Source: IFDD, LEF 2016
By Dr Christophe GBOSSOU (EXPADD)
Since its emergence in 1987 (Brundtland Report), the concept of sustainable development has become one of the major paradigms of our century. The idea of taking into account our current needs while integrating those of future generations now structures most political strategies and discourse.
Agenda 21, a relevant tool for implementing this concept in local authorities, initiated in 1992 during the first Earth Summit in RIO, remains, according to observations, still little used in Africa. Indeed, according to the International Council for Local Ecological Initiatives (ICLEI, 2011), there is a low rate of achievement of local Agenda 21s in the African space: this means that few local authorities have embarked on Agenda 21 local.

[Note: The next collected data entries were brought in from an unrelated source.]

/-- The LC can detect a hold: it receives after LOAD, is not driving its own, and has not handed this
level over yet (R52, R67). -/
def State.canHear (s : State) : Bool :=
  s.released && s.cfg.isSome && !s.lc.tx.isHolding && !s.lc.holdHeard

/-! ### Losses (R63, R64) -/

/-- A frame's retry record. -/
def TxFrame.retry : TxFrame → Retry
  | .status _ r => r
  | .notice n => n.retry
  | .alarm a => a.retry

/-- A frame with another retry record. -/
def TxFrame.withRetry (f : TxFrame) (r : Retry) : TxFrame :=
  match f with
  | .status b _ => .status b r
  | .notice n => .notice { n with retry := r }
  | .alarm a => .alarm { a with retry := r }

/-- A frame lost behind its head to something other than a hold: it waits with its extra gap, or is
discarded at the fourth such loss (R64). -/
def Lc.faulted (l : Lc) (f : TxFrame) : Lc :=
  if f.retry.faults + 1 < 4 then l.requeue (f.withRetry ⟨f.retry.faults + 1, true⟩) else l

/-- A loss behind the head judged at the end of the level that caused it (R64). -/
def Lc.judgeLoss (l : Lc) (hold : Bool) : Lc :=
  match l.tx with
  | .lost f =>
    let l' := { l with tx := .idle }
    if hold then
      match f with
      | some f => l'.requeue f
      | none => l'
    else
      match f with
      | some f => l'.countLineFault.faulted f
      | none => l'.countLineFault
  | .idle | .sending _ | .holding => l

/-- A broken character judged at the end of the level that broke it (R49). -/
def Lc.judgeBroken (l : Lc) (hold : Bool) : Lc :=
  if l.brokenFrame && !hold then l.countCheckFail else l

/-- The line recessive again after a dominant level: what waited for it is judged, and the receiver watches
for the next start bit (R44, R49, R52, R64). -/
def Lc.levelEnds (l : Lc) (hold : Bool) : Lc :=
  { (l.judgeLoss hold).judgeBroken hold with
    brokenFrame := false, holdHeard := false, awaitRecessive := false, quiet := 0 }

/-- A dominant level of `bits` bit times ends; one of 22 or more not yet handed over is handed over here
(R52; log 15). -/
def State.dominantLevelEnd (s : State) (bits : Nat) : State :=
  let s' := if holdBits ≤ bits ∧ s.canHear = true then s.hearHold else s
  { s' with lc := s'.lc.levelEnds (s.lc.holdHeard || decide (holdBits ≤ bits)) }

/-- The kind of a notice's frame. -/
def NoticeKind.kind : NoticeKind → Kind
  | .travel => .travel
  | .presence => .presence
  | .report => .report

/-- A frame's characters as they go out, by their data bytes (R45). -/
def TxFrame.chars (f : TxFrame) (own : Nat) : List Byte :=
  match f with
  | .status b _ => frameBytes (toByte own) .status b.bytes
  | .notice n => frameBytes (toByte own) n.kind.kind n.body
  | .alarm a => frameBytes (toByte own) .alarm a.body.bytes

/-- What a frame drives on the line, level by level, its characters back to back (R43). -/
def TxFrame.levels (f : TxFrame) (own : Nat) : List LineLevel := frameLevels (f.chars own)

/-- The line lost within the head: the frame waits unchanged (R63). -/
def Lc.headLoss (l : Lc) (f : TxFrame) : Lc := { l with tx := .idle, quiet := 0 }.requeue f

/-- The line lost after `sent` characters: the assembler holds those, the clash mark set (R64). DESIGN CHOICE
(log 44): so too when the alarm hold that takes the line has been heard before (log 16). -/
def Lc.bodyLoss (l : Lc) (own : Nat) (f : TxFrame) (sent : Nat) : Lc :=
  { l with tx := .lost (some f), asm := .assemble ((f.chars own).take sent) true, quiet := 0 }

/-- The line lost while sending, after `sent` whole characters (R63, R64; log 13). -/
def State.lose (s : State) (sent : Nat) : State :=
  match s.lc.tx with
  | .sending f =>
    if sent = 0 then { s with lc := s.lc.headLoss f }
    else { s with lc := s.lc.bodyLoss s.ssl.own f sent }
  | .idle | .lost _ | .holding => s

/-! ### Line access (R60 to R62) -/

/-- The start-up states in which the LC starts frames (R67). -/
def Startup.sendsFrames : Startup → Bool
  | .join | .run => true
  | .load | .selftest | .listen | .strapFault => false

/-- The exhaust index in a STATUS, 65535 for INVALID (R178). -/
def exhaustHalf : Option Nat → Half
  | some n => toHalf n
  | none => 0xFFFF#16

/-- The snapshot of a STATUS head (R60, Section 11.3). -/
def State.snapshot (s : State) (c : Configuration) : StatusBody where
  phase       := BitVec.ofNat 3 s.scu.phase.code
  source      := BitVec.ofNat 2 s.br.tempSource.code
  flags       := s.statusFlags
  minute      := toHalf s.scu.minute
  second      := toByte s.scu.second
  rank        := toByte s.scu.rank
  interval    := toByte c.site.interval.code
  tBay        := tempHalf s.br.tBay
  tOut        := tempHalf s.br.tOut
  request     := toByte s.hru.request
  grant       := toByte s.hsu.grant
  stagesOn    := toByte s.hsu.onList.length
  extract     := toHalf s.abu.extract
  supply      := toHalf s.abu.supply
  uncovered   := toHalf s.abu.uncovered
  exhaust     := exhaustHalf s.br.exhaust
  unsealed    := toByte s.br.unsealed
  sealedDoors := toByte s.br.sealedDoors
  zones       := toByte s.br.occupiedZones
  signature   := toHalf c.signature

/-- What waits first in selection order: an ALARM frame, the oldest notice, a STATUS not held back by
the yield (R61, R62). -/
inductive Choice where
  | alarm (a : AlarmFrame)
  | notice (n : Notice) (rest : List Notice)
  | status (r : Retry)
deriving DecidableEq, Repr

/-- The first waiting frame in selection order (R61). -/
def Lc.choice (l : Lc) : Option Choice :=
  match l.alarmWaiting, l.notices, l.statusWaiting with
  | some a, _, _ => some (.alarm a)
  | none, n :: rest, _ => some (.notice n rest)
  | none, [], some r => if l.yielding then none else some (.status r)
  | none, [], none => none

/-- The extra gap in character times (R61). -/
def Retry.extra (r : Retry) : Nat := if r.extraGap then 4 else 0

/-- The gap of the chosen frame in bit times (R61). -/
def Choice.gap : Choice → Nat
  | .alarm a => charBits * (2 + a.retry.extra)
  | .notice n _ => charBits * (3 + n.retry.extra)
  | .status r => charBits * (4 + r.extra)

/-- The LC as a head of its own goes out: the assembler in HUNT while the station sends (R65). DEDUCED (log
28): a frame still in assembly ends there as at any new head, counted by FRAME_TIMEOUT (R46). -/
def Lc.headSent (l : Lc) : Lc :=
  let l' := if l.asm.inFrame then l.countTimeout else l
  { l'.active with asm := .hunt }

/-- The head of the chosen frame sent: it is in transmission, and a STATUS takes its snapshot, is noted
for R59 and clears the presence mark (R60). -/
def State.startFrame (s : State) (c : Configuration) (q : Choice) : State :=
  let l := s.lc.headSent
  match q with
  | .alarm a => { s with lc := { l with alarmWaiting := none, tx := .sending (.alarm a) } }
  | .notice n rest => { s with lc := { l with notices := rest, tx := .sending (.notice n) } }
  | .status r =>
    { s with lc := { l with
        statusWaiting := none
        tx := .sending (.status (s.snapshot c) r)
        lastStatus := some ⟨s.hru.request, s.fmc.inForce, s.hru.frost⟩
        presenceMark := false } }

/-- A frame may start: after LISTEN, with the transmitter idle and no dominant level known to stand on the
line, since quiet is measured from its end (R52, R61, R67). -/
def State.maySend (s : State) : Bool :=
  s.released && s.ssl.startup.sendsFrames && s.lc.tx == .idle && !s.lc.awaitRecessive

/-- The choice that starts at a quiet, if its gap is reached (R61). -/
def Lc.starting (l : Lc) (quiet : Nat) : Option Choice :=
  l.choice.filter fun q => decide (q.gap ≤ (l.measured quiet).quiet)

/-- The first waiting frame started at a quiet and a moment, if one waits and its gap is reached; a
notice past its age is gone by then (R56, R61). -/
def State.frameStart (s : State) (quiet now : Nat) : State :=
  if s.maySend then
    let t := s.atMoment now
    match t.lc.starting quiet, t.cfg with
    | some q, some c => t.startFrame c q
    | some _, none | none, _ => s
  else s

/-- The frame has gone out to its end: it leaves the store, a STATUS begins the yield and a REPORT is
reported to the SSL (R62, R65, R176). Its last stop bit was read recessive, so a level heard during it has
ended (DEDUCED, log 16). -/
def State.frameSent (s : State) : State :=
  match s.lc.tx with
  | .sending f =>
    let l := { s.lc.active with tx := .idle }
    match f with
    | .status _ _ => { s with lc := { l with yielding := true } }
    | .notice n => { s with lc := l, ssl := if n.isReport then s.ssl.reportSent else s.ssl }
    | .alarm _ => { s with lc := l }
  | .idle | .lost _ | .holding => s

/-- The own hold's 30 bit times are over: the line is released (R53). DESIGN CHOICE (log 46): the line
counts as recessive there, so that the receiver's wait ends and what another station still holds dominant is
a new level, which can be handed over anew (R52). -/
def Lc.holdEnd (l : Lc) : Lc :=
  match l.tx with
  | .holding => { l.active with tx := .idle }
  | .idle | .sending _ | .lost _ => l

/-- Twelve character times in bit times (R62). -/
def yieldQuiet : Nat := 12 * charBits

/-- The yield ended by quiet (R62). -/
def Lc.yieldEnd (l : Lc) (quiet : Nat) : Lc :=
  let l' := l.measured quiet
  if yieldQuiet ≤ l'.quiet then { l' with yielding := false } else l

/-! ### The sample event (R50, R58, R59, R67) -/

/-- The clash-quiet count raised while the flag is set; at 600 the flag clears (R50). -/
def Lc.clashSecond (l : Lc) : Lc :=
  if l.clash then
    { l with clashQuiet := l.clashQuiet + 1, clash := decide (l.clashQuiet + 1 < 600) }
  else l

/-- The status interval count raised; at the interval it returns to 0 and a STATUS is posted (R58). -/
def Lc.intervalSecond (l : Lc) (interval : Nat) : Lc :=
  if interval ≤ l.intervalCount + 1 then { l with intervalCount := 0 }.postStatus
  else { l with intervalCount := l.intervalCount + 1 }

/-- The announced request, FIRE or FROST has moved on from the last STATUS head's (R59). -/
def LastStatus.differs (t : LastStatus) (request : Nat) (fire frost : Bool) : Bool :=
  decide (t.request + 10 ≤ request) || decide (request + 10 ≤ t.request) || t.fire != fire
    || t.frost != frost

/-- A condition of R59 holds; before any STATUS head the presence mark alone counts (log 22). -/
def State.promptCause (s : State) : Bool :=
  s.lc.presenceMark ||
    s.lc.lastStatus.any fun t => t.differs s.hru.request s.fmc.inForce s.hru.frost

/-- The prompt check (R59). -/
def State.promptCheck (s : State) : State :=
  if s.lc.statusPlaceEmpty && s.promptCause then { s with lc := s.lc.postStatus } else s

/-- The LC's sample event (R67). DESIGN CHOICE (log 39): where the interval expires at the sample event
of a prompt check, the interval's STATUS is posted first. -/
def State.lcSample (s : State) : State :=
  match s.cfg with
  | none => s
  | some c =>
    let s' := { s with lc := s.lc.clashSecond }
    if s.ssl.startup.isRun then
      { s' with lc := s'.lc.intervalSecond c.site.interval.seconds }.promptCheck
    else s'

/-! ### The rows -/

/-- LC_SAMPLE_EVENT (R67). -/
def execLcSampleEvent (s : State) : Host.Outcome State Fault Refusal :=
  whenReleased s State.lcSample

/-- The interval count reaches the interval at this sample event (R58). -/
def State.intervalDue (s : State) : Bool :=
  s.ssl.startup.isRun &&
    s.cfg.any fun c => decide (c.site.interval.seconds ≤ s.lc.intervalCount + 1)

/-- STATUS_INTERVAL_EXPIRY: the LC sample event at which the interval expires (R58, log 1). -/
def execStatusIntervalExpiry (s : State) : Host.Outcome State Fault Refusal :=
  whenDue s.intervalDue s State.lcSample

/-- The clash-quiet count reaches 600 at this sample event (R50). -/
def State.clashDue (s : State) : Bool :=
  s.cfg.isSome && s.lc.clash && decide (600 ≤ s.lc.clashQuiet + 1)

/-- CLASH_QUIET_EXPIRY: the LC sample event at which the CLASH flag clears (R50, log 1). -/
def execClashQuietExpiry (s : State) : Host.Outcome State Fault Refusal :=
  whenDue s.clashDue s State.lcSample

/-- CHARACTER_RECEIVED (R46). -/
def execCharacterReceived (data : Byte) (marker : Bool) (now : Nat) (s : State) :
    Host.Outcome State Fault Refusal :=
  whenDue s.watching s fun s => (s.atMoment now).characterReceived data marker

/-- FALSE_START (R44, R61). -/
def execFalseStart (s : State) : Host.Outcome State Fault Refusal :=
  whenDue s.watching s fun s => { s with lc := s.lc.active }

/-- BROKEN_CHARACTER (R49). -/
def execBrokenCharacter (s : State) : Host.Outcome State Fault Refusal :=
  whenDue s.watching s fun s => { s with lc := s.lc.broken }

/-- FRAME_TIMEOUT (R49). -/
def execFrameTimeout (quiet : Nat) (s : State) : Host.Outcome State Fault Refusal :=
  whenDue (s.watching && s.lc.timedOut quiet) s fun s => { s with lc := s.lc.timeout quiet }

/-- ALARM_HOLD_HEARD (R52). -/
def execAlarmHoldHeard (s : State) : Host.Outcome State Fault Refusal :=
  whenDue s.canHear s State.hearHold

/-- DOMINANT_LEVEL_END (R49, R52, R64). -/
def execDominantLevelEnd (bits : Nat) (s : State) : Host.Outcome State Fault Refusal :=
  whenDue s.receiving s fun s => s.dominantLevelEnd bits

/-- FRAME_START (R61). -/
def execFrameStart (quiet now : Nat) (s : State) : Host.Outcome State Fault Refusal :=
  .next (s.frameStart quiet now)

/-- ARBITRATION_LOSS (R63). -/
def execArbitrationLoss (sent : Nat) (s : State) : Host.Outcome State Fault Refusal :=
  whenReleased s fun s => s.lose sent

/-- FRAME_SENT (R65). -/
def execFrameSent (s : State) : Host.Outcome State Fault Refusal := whenReleased s State.frameSent

/-- ALARM_HOLD_END (R53). -/
def execAlarmHoldEnd (s : State) : Host.Outcome State Fault Refusal :=
  whenReleased s fun s => { s with lc := s.lc.holdEnd }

The level of achievement of local agendas 21 remains low for Africa and South America, which have hardly advanced since 2002 if we refer to the 2002 ICLEI census indicating that out of a total of 6,500 local Agenda 21s, we can count only 2% for Africa, Latin America and North America [réunis] (ANTOINE Gallais et al., 2012).
In Côte d’Ivoire, the process of developing an Agenda 21 began with the establishment of the PNAE-CI (National Action Plan for the Environment in Côte d’Ivoire). This plan, adopted in 1995 for the following 15 years (1996 – 2010), by the Council of Ministers, aimed to provide the government with an effective instrument for the management of natural resources and the preservation of the environment.
In 2011, Côte d’Ivoire also validated its National Sustainable Development Strategy (SNDD). Unfortunately Agenda 21 is not yet effective at the national level and even less at the level of the municipalities.
Today therefore, while Côte d’Ivoire and many African countries are still facing major economic, environmental and social challenges (such as the management of household waste, the low level of exploitation of renewable energies (apart from hydropower), youth unemployment, difficulties in accessing healthcare, etc., and following the adoption of the Sustainable Development Goals (SDGs) by the United Nations in September 2015, an activation of this tool is an excellent initiative.